▸ REQUIREMENT
Check each line of the data for the string "endian". Report how many have it, and give nothing else.

[Collected data]
——
def limitCmd : List (Nat × Nat × Nat) := [(0, 2, 0x800), (0x10, 2, 2000), (0x28, 8, 1)]
def staleCmd : List (Nat × Nat × Nat) := [(0, 2, 0x800), (0x10, 2, 2000)]
def wrongState : State := runState 1 (sealedBy (wrongTag 1 limitCmd) limitCmd)
def addressCmd : List (Nat × Nat × Nat) := [(0, 2, 0x802), (0x10, 2, 5), (0x12, 1, 6), (0x28, 8, 1)]

theorem test_authentication : Obligations.CriticalCommandsAuthenticateAndTakeEffect → Runs (.powerLimit 1) wrongState ∧ Runs (.powerLimit 1) (critState 1 staleCmd) :=
  fun h => ⟨((h.1 1 wrongState (sealedBy (wrongTag 1 limitCmd) limitCmd) 0 0x800 .powerLimit (by unfold CriticalPlain; simp)
        (fetched_sealed rfl (by decide +kernel) (by decide +kernel)) (by decide +kernel) (by decide +kernel) (by decide +kernel)).1
        (wrong_tag wrongState 1 limitCmd (by decide +kernel))).imp fun _ k => k.1,
      ((h.1 1 (critState 1 staleCmd) (authRun 1 staleCmd none) 0 0x800 .powerLimit (by unfold CriticalPlain; simp)
        (auth_fetched rfl (by decide +kernel) (by decide +kernel)) (by decide +kernel) (by decide +kernel) (by decide +kernel)).2 (right_tag (critState 1 staleCmd) 1 staleCmd none (by decide +kernel))
        (by rw [auth_p _ _ _ _ _ (by decide)]; decide +kernel)).imp fun _ k => k.1⟩

theorem test_power_limit : Obligations.CriticalCommandsAuthenticateAndTakeEffect → Runs (.powerLimit 1) (critState 1 limitCmd) ∧ Runs (.systemAddress 1) (critState 1 addressCmd) :=
  fun h => ⟨(h.2.1 1 (critState 1 limitCmd) (authRun 1 limitCmd none) (auth_fetched rfl (by decide +kernel) (by decide +kernel)) (by decide +kernel)
        (authentic_of _ 1 1 limitCmd none (by decide +kernel) (by decide +kernel) (by decide +kernel) (by decide +kernel) (by decide +kernel)) (by decide +kernel)
        (by rw [auth_badField _ _ _ _ (by decide +kernel)]; simp only [auth_p, Nat.reduceAdd, Nat.reduceLeDiff]; decide +kernel)).imp fun _ k => k.1,
      (h.2.2.2.2.1 1 (critState 1 addressCmd) (authRun 1 addressCmd none) (auth_fetched rfl (by decide +kernel) (by decide +kernel)) (by decide +kernel)
        (authentic_of _ 1 1 addressCmd none (by decide +kernel) (by decide +kernel) (by decide +kernel) (by decide +kernel) (by decide +kernel)) (by decide +kernel)
        (by rw [auth_badField _ _ _ _ (by decide +kernel)]; simp only [auth_p, Nat.reduceAdd, Nat.reduceLeDiff]; decide +kernel)).imp fun _ k => k.1⟩

def pidCmd : List (Nat × Nat × Nat) := [(0, 2, 0x801), (0x11, 1, 1), (0x12, 1, 1), (0x14, 4, 9), (0x28, 8, 1)]
def layoutCmd : List (Nat × Nat × Nat) := [(0, 2, 0x801), (0x11, 1, 1), (0x28, 8, 1)]
def setsCmd : List (Nat × Nat × Nat) := [(0, 2, 0x801), (0x11, 1, 1), (0x13, 1, 1), (0x18, 8, reserveBase), (0x28, 8, 1)]
def noContexts (s : State) : State := { s with contexts := [(0, { live := true, key := some 0 })] }
/-- One entry of a PARTITION_SET: the interleave set 31, not valid. -/
def setEntry0 : List Byte := leBytes 32 (pack [(8, 1, 1), (0x1C, 1, 31)])
def setsState : State := { noContexts (runState 0 (authRun 0 setsCmd (some setEntry0))) with mem := [⟨reserveKey 8, 1⟩, ⟨reserveKey 0x1C, 31⟩] }

theorem test_partition_set : Obligations.CriticalCommandsAuthenticateAndTakeEffect → Runs (.partitionSet 1) (critState 0 pidCmd) ∧
    Runs (.partitionSet 1) (noContexts (critState 0 layoutCmd)) :=
  fun h => ⟨⟨_, (h.2.2.1 1 (critState 0 pidCmd) (authRun 0 pidCmd none) (auth_fetched rfl (by decide +kernel) (by decide +kernel)) (by decide +kernel) (by rw [auth_p _ _ _ _ _ (by decide)]; decide +kernel)
        (authentic_of _ 1 0 pidCmd none (by decide +kernel) (by decide +kernel) (by decide +kernel) (by decide +kernel) (by decide +kernel)) (by decide +kernel)
        (by rw [auth_badField _ _ _ _ (by decide +kernel)]; simp only [auth_p, Nat.reduceAdd, Nat.reduceLeDiff]; decide +kernel) (by decide +kernel)).1
        (by rw [auth_p _ _ _ _ _ (by decide)]; decide +kernel) (by rw [auth_p _ _ _ _ _ (by decide)]; decide +kernel)
        (by simp only [auth_p, Nat.reduceAdd, Nat.reduceLeDiff]; decide +kernel)⟩,
      ⟨_, (h.2.2.1 1 (noContexts (critState 0 layoutCmd)) (authRun 0 layoutCmd none) (auth_fetched rfl (by decide +kernel) (by decide +kernel)) (by decide +kernel)
        (by rw [auth_p _ _ _ _ _ (by decide)]; decide +kernel)
        (authentic_of _ 1 0 layoutCmd none (by decide +kernel) (by decide +kernel) (by decide +kernel) (by decide +kernel) (by decide +kernel)) (by decide +kernel)
        (by rw [auth_badField _ _ _ _ (by decide +kernel)]; simp only [auth_p, Nat.reduceAdd, Nat.reduceLeDiff]; decide +kernel) (by decide +kernel)).2
        (by rw [auth_p _ _ _ _ _ (by decide)]; decide +kernel) (by simp only [auth_p, Nat.reduceAdd, Nat.reduceLeDiff]; decide +kernel) (by decide +kernel)⟩⟩
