-- ==== Sys2Proof/Machine/Bits.lean ====
section
/-! DEFINITION. Bit fields, bytes and lists: reading and writing fields of wide words, little-endian bytes,
and lists as vectors (R4-R6, R14). -/

namespace Sys2Proof.Machine

/-- The value w with bits [lo+n-1:lo] replaced by v. -/
def putBits {w : Nat} (x : BitVec w) (lo n : Nat) (v : BitVec n) : BitVec w :=
  (x &&& ~~~((BitVec.allOnes n).setWidth w <<< lo)) ||| (v.setWidth w <<< lo)

/-- n bytes from byte offset o. -/
def bytesAt {w : Nat} (x : BitVec w) (o n : Nat) : BitVec (8 * n) := fld x (8 * o) (8 * n)

/-- Byte o. -/
def byteAt {w : Nat} (x : BitVec w) (o : Nat) : Byte := fld x (8 * o) 8

/-- x with n bytes from offset o replaced. -/
def putBytes {w : Nat} (x : BitVec w) (o n : Nat) (v : BitVec (8 * n)) : BitVec w := putBits x (8 * o) (8 * n) v

/-- Element i of width n. -/
def elemAt {w : Nat} (x : BitVec w) (n i : Nat) : BitVec n := fld x (n * i) n

/-- Little-endian number of a list of n-bit digits. -/
def packNat (n : Nat) : List Nat → Nat
  | [] => 0
  | e :: r => e % 2 ^ n + 2 ^ n * packNat n r

/-- The word whose n-bit elements from bit 0 up are the list. -/
def packElems (w n : Nat) (l : List Nat) : BitVec w := BitVec.ofNat w (packNat n l)

/-- Sign extension of the low n bits of a natural number. -/
def signed (n v : Nat) : Int := if v % 2 ^ n < 2 ^ (n - 1) then (v % 2 ^ n : Nat) else (v % 2 ^ n : Nat) - (2 ^ n : Nat)

/-- A list as a vector, padded or cut (elements beyond the list are d). -/
def vecOf {α : Type} (n : Nat) (d : α) (l : List α) : Vector α n := ⟨((l ++ List.replicate n d).take n).toArray, by simp⟩

/-- A vector with entry i replaced, i taken modulo its length by the caller's type. -/
def vset {α : Type} {n : Nat} (v : Vector α n) (i : Fin n) (a : α) : Vector α n := v.set i a

/-- A vector with f applied to every entry and its number. -/
def vmapI {α : Type} {n : Nat} (f : Nat → α → α) (v : Vector α n) : Vector α n := ⟨(v.toList.mapIdx f).toArray, by simp⟩

/-- The entry of a register file that a field of n bits names. -/
def vget {α : Type} {n : Nat} (v : Vector α (2 ^ n)) (i : BitVec n) : α := v[i.toNat]'i.isLt

def bit (b : Bool) : Nat := if b then 1 else 0

/-- Replace the element at position i of a list. -/
def lset {α : Type} (l : List α) (i : Nat) (a : α) : List α := l.set i a

/-- ceil(a / b). -/
def ceilDiv (a b : Nat) : Nat := (a + b - 1) / b

/-- Number of trailing zero bits, at most fuel. -/
def ctzFuel : Nat → Nat → Nat
  | 0, _ => 0
  | f + 1, v => if v % 2 = 1 then 0 else 1 + ctzFuel f (v / 2)

/-- Bits needed to write v: floor(log2 v) + 1, and 0 for 0. -/
def bitLen (v : Nat) : Nat := if v = 0 then 0 else v.log2 + 1

/-- Number of one bits among the low f bits. -/
def popFuel : Nat → Nat → Nat
  | 0, _ => 0
  | f + 1, v => v % 2 + popFuel f (v / 2)

/-- Bits of a parameter register that are not reserved (R229 Tables 2 and 3). -/
def mpMask (n : BitVec 3) : W64 :=
  match n.toNat with
  | 0 | 1 => 0x000000FFFFFFFFFF
  | 2 => 0x00000FFF00000FFF
  | 3 => 0x00000000900007DF
  | 4 => 0x000000000000007F
  | 5 => 0x0000000000000003
  | 6 => 0x0000000000003F3F
  | _ => 0xFFFFFFFFFFFFFFFF

/-- Bits of a shape record that are not reserved (R129). -/
def shMask : W32 := 0x00FFFFBF

/-- A shape record may hold a value (R129, R143). -/
def shapeOk (v : W32) : Bool := (fld v 0 4).toNat ≤ 10 && fld v 7 3 != 7#3 && fld v 6 1 = 0#1 && fld v 24 8 = 0#8

/-- Bits of a format-table entry that are not reserved (R124 Table 6). -/
def ftMask : W32 := 0x1FFFF7DF

end Sys2Proof.Machine
end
——
▸ RESULT BELOW
2